CN115660461A - Method for constructing autonomous ship berthing function evaluation index system - Google Patents

Abstract

The invention discloses a method for constructing an autonomous berthing function evaluation index system of a ship, which comprises the following steps: dividing the autonomous ship berthing process based on the operation process, wherein each divided stage is used as a first-level index of an evaluation index system; primarily selecting secondary indexes under each primary index according to the divided autonomous berthing process; screening secondary indexes based on independence by adopting a statistical method; judging the importance of the index according to the information entropy of the secondary index by adopting an entropy weight method and based on the significance of the information quantity; and refining the evaluation index system, judging whether each secondary index can be refined continuously, and if so, continuously dividing to generate a third-level index. The invention provides a method for evaluating an index system aiming at the autonomous berthing dependence function of an intelligent ship, and the method can establish the corresponding evaluation index system aiming at different ship tonnages and carried equipment, is suitable for various intelligent ships, and reduces the subjectivity and the randomness of manually screening evaluation indexes.

Description

Method for constructing autonomous ship berthing function evaluation index system

Technical Field

The invention relates to an evaluation index system construction method, in particular to a ship autonomous berthing function evaluation index system construction method.

Background

The autonomous berthing and debarking function has high requirement on berthing operation because the ship is in a low-speed motion state when berthing at a wharf, and the stress condition of the ship is complex due to the limited operation water area. The research on the intelligent ship autonomous berthing and departing system is a key technology for realizing the intelligentization of ships and an important means for improving the safety of the ships.

The research of the automatic berthing system cannot leave a perfect test verification system and a sound standard. Reasonably establishing a complete evaluation index system is a precondition for ensuring the correctness of an evaluation result, and plays a vital role in evaluating the autonomous berthing function.

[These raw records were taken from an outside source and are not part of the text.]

/-- Bytes [lo, lo + n) of a record, as a number. -/
def recNum (d : List Byte) (lo n : Nat) : Nat := ofBytes ((d.drop lo).take n)

def patchBase : Nat := 0x100000
def patchRoom : Nat := 0x100000
def packBase (slot : Bool) : Nat := if slot then 0x5000000 else 0x1000000
def packRoom : Nat := 0x4000000
def sigBytes : Nat := 7856

/-! ## Access list (R382) -/

/-- Access-list entry i, from its 64 bytes: it opens a session, or none; a bad entry raises 0x160. An unchanged entry keeps its
session; a changed one ends it, and the channels that the session bound become unbound (R391). -/
def State.loadEntry (s : State) (i : Nat) (d : List Byte) : State :=
  let w2 := BitVec.ofNat 64 (recNum d 16 8)
  let prov := w2.getLsbD 9
  let ctx := bits w2 10 8
  let bad := decide (bits w2 18 46 ≠ 0 ∨ recNum d 24 8 ≠ 0 ∨ 128 < bits w2 0 8) || (!prov && (s.checkDesc ctx).isNone)
  let entry : Session :=
    if w2.getLsbD 8 && !bad then
      { valid := true, prov := prov, ctx := ctx, pfx := BitVec.ofNat 128 (recNum d 0 16), plen := bits w2 0 8
        key := BitVec.ofNat 256 (ofBytesBE ((d.drop 32).take 32)) }
    else {}
  let old := s.session i
  let s := if w2.getLsbD 8 && bad then s.contained (henPage 0) 0x160 else s
  if old.valid = entry.valid ∧ old.prov = entry.prov ∧ old.ctx = entry.ctx ∧ old.pfx = entry.pfx ∧ old.plen = entry.plen
      ∧ old.key = entry.key then s
  else
    (s.modSession i fun _ => entry).modHost fun h =>
      { h with chans := Tab.mapVals {} h.chans fun _ c => if c.bound ∧ c.sess = i then {} else c }

/-! ## Configuration block (R403) -/

def asciiBytes (t : String) : List Byte := t.toList.map fun c => BitVec.ofNat 8 c.toNat

/-- A copy of the configuration block is good. -/
def cfgGood (d : List Byte) : Bool :=
  decide (d.take 4 = asciiBytes "GVPC" ∧ recNum d 4 2 = 1 ∧ recNum d 252 4 = (crc32c (d.take 252)).toNat)

/-- The copy in use: its number and bytes. -/
def State.cfgCopy (s : State) : Option (Bool × List Byte) :=
  let c0 := s.flashRead 0 256
  let c1 := s.flashRead 0x8000 256
  if cfgGood c0 then some (false, c0) else if cfgGood c1 then some (true, c1) else none

/-- The addresses of both host ports, which the hardware takes from flash (R398, R403). -/
def State.loadNet (s : State) (d : List Byte) : State :=
  let mac := ofBytesBE ((d.drop 8).take 6)
  let ip := ofBytesBE ((d.drop 16).take 16)
  (List.range 2).foldl (fun s q =>
    let a := if q = 0 then ip else if ip % 2 = 0 then ip + 1 else ip - 1
    ((s.setRaw (henPage q) 0x108 (BitVec.ofNat 64 ((mac + q) % 2 ^ 48))).setRaw (henPage q) 0x110 (BitVec.ofNat 64 a)).setRaw
      (henPage q) 0x118 (BitVec.ofNat 64 (a / 2 ^ 64))) s

/-- Everything that the block gives at power-up: addresses, VLAN, UDP port and access-list entry 0 (R403). -/
def State.loadConfig (s : State) (d : List Byte) : State :=
  let port := if recNum d 32 2 = 0 then 50210 else recNum d 32 2
  let s := (List.range 2).foldl (fun s q =>
    (s.setFld (henPage q) 0x120 30 12 (recNum d 14 2 % 2 ^ 12)).setFld (henPage q) 0x120 0 16 port) (s.loadNet d)
  s.loadEntry 0 ((d.drop 64).take 64)

/-! ## Signed images (R335, R370, R404) -/

/-- Signature, root and security version of an image are in order (R335). -/
def imageOk (signer svn floor : Nat) (signed sig : List Byte) : Bool :=
  decide (signer < 4) && !Config.rootRevoked signer && Config.sigValid signer signed sig && decide (floor ≤ svn)

/-- A patch or pack is refused (R335): 0x104 and SIG_FAIL. -/
def State.sigFail (s : State) : State := (s.contained (keyPage 0) 0x104).event (keyPage 0) 7

/-- A byte string starts with a patch header. -/
def patchMagic (d : List Byte) : Bool := decide (d.take 4 = asciiBytes "GVFP")
/-- The bytes of a patch image: header, body, signature. -/
def patchLen (d : List Byte) : Nat := 64 + recNum d 12 4 + sigBytes
/-- A patch image passes (R404). -/
def patchOk (d : List Byte) : Bool :=
  let n := recNum d 12 4
  patchMagic d && decide (recNum d 4 2 = 1 ∧ recNum d 6 2 = 0x4192 ∧ recNum d 18 14 = 0
      ∧ d.length = patchLen d ∧ sha256 ((d.drop 64).take n) = (d.drop 32).take 32)
    && imageOk (d.getD 16 0).toNat (recNum d 8 4) Config.fwFloor (d.take 64) (d.drop (64 + n))

/-- The next 4 KiB boundary. -/
def up4k (a : Nat) : Nat := (a + 4095) / 4096 * 4096

/-- Where the images of the patch slot end: past the last header that carries the MAGIC. -/
def State.patchEnd (s : State) : Nat → Nat → Nat
  | 0, a => a
  | f + 1, a =>
    let h := s.flashRead a 64
    if a + 64 ≤ patchBase + patchRoom ∧ patchMagic h then s.patchEnd f (up4k (a + patchLen h)) else a

/-- The patches are loaded in slot order up to the first that is refused or missing (R404). -/
def State.loadPatches : Nat → Nat → State → State
  | 0, _, s => s
  | f + 1, a, s =>
    let h := s.flashRead a 64
    if ¬(a + 64 ≤ patchBase + patchRoom) ∨ !patchMagic h then s
    else if a + patchLen h ≤ patchBase + patchRoom ∧ patchOk (s.flashRead a (patchLen h)) then
      State.loadPatches f (up4k (a + patchLen h)) (s.modPkg fun p =>
        { p with patches := p.patches + 1
                 patchHash := BitVec.ofNat 256 (ofBytesBE (sha256 (toBytesBE 32 p.patchHash.toNat ++ (h.drop 32).take 32))) })
    else s.sigFail

/-- What a Workbench pack fails by (R370): none passes it. -/
def packCode (d : List Byte) : Option Nat :=
  let n := recNum d 16 4
  let items := recNum d 24 4
  let body := (d.drop 256).take n
  let headBad := decide (d.take 4 ≠ asciiBytes "GVWB" ∨ recNum d 4 2 ≠ 1 ∨ recNum d 6 2 ≠ 0x4192 ∨ 20000 < recNum d 20 4
    ∨ recNum d 29 3 ≠ 0 ∨ recNum d 64 192 ≠ 0 ∨ d.length ≠ 256 + n + sigBytes ∨ n < 64 * items
    ∨ sha256 body ≠ (d.drop 32).take 32)
  let itemBad (k : Nat) : Bool :=
    let h := (body.drop (64 * k)).take 64
    decide (4 < recNum h 0 1 ∨ recNum h 1 7 ≠ 0 ∨ recNum h 28 4 ≠ 0 ∨ n < recNum h 8 8 + recNum h 16 8)
  if headBad then some 0x132
  else if !imageOk (recNum d 28 1) (recNum d 12 4) Config.packFloor (d.take 256) (d.drop (256 + n)) then some 0x104
  else if (List.range items).any itemBad then some 0x132
  else none

/-- A pack is refused: 0x104 and SIG_FAIL, or 0x132; PACK_REFUSED either way (R370, R377). -/
def State.packRefuse (s : State) (code : Nat) : State :=
  ((if code = 0x104 then s.sigFail else s.contained tstPage code).event tstPage 6).count tstPage 4

/-- The pack in a slot, where one starts there. -/
def State.packIn (s : State) (slot : Bool) : Option (List Byte) :=
  let h := s.flashRead (packBase slot) 256
  let n := 256 + recNum h 16 4 + sigBytes
  if h.take 4 = asciiBytes "GVWB" ∧ n ≤ packRoom then some (s.flashRead (packBase slot) n) else none

/-- The verified pack of a slot; a pack that fails is refused. -/
def State.verified (s : State) (slot : Bool) : Option (List Byte) × State :=
  match s.packIn slot with
  | none => (none, s)
  | some d => match packCode d with
    | none => (some d, s)
    | some c => (none, s.packRefuse c)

At the present stage, a complete and reasonable evaluation index system is not established for evaluating the autonomous berthing function of the intelligent ship, and the problem of evaluating the autonomous berthing function of the intelligent ship is difficult to solve.

Disclosure of Invention

The purpose of the invention is as follows: the invention aims to provide a method for constructing an autonomous ship berthing function evaluation index system, which is used for effectively assisting research and development testers in evaluating the functions of the autonomous ship berthing function by combining the whole process operation and motion state of an autonomous ship berthing operation process from the aspect of constructing the autonomous ship berthing function evaluation index system.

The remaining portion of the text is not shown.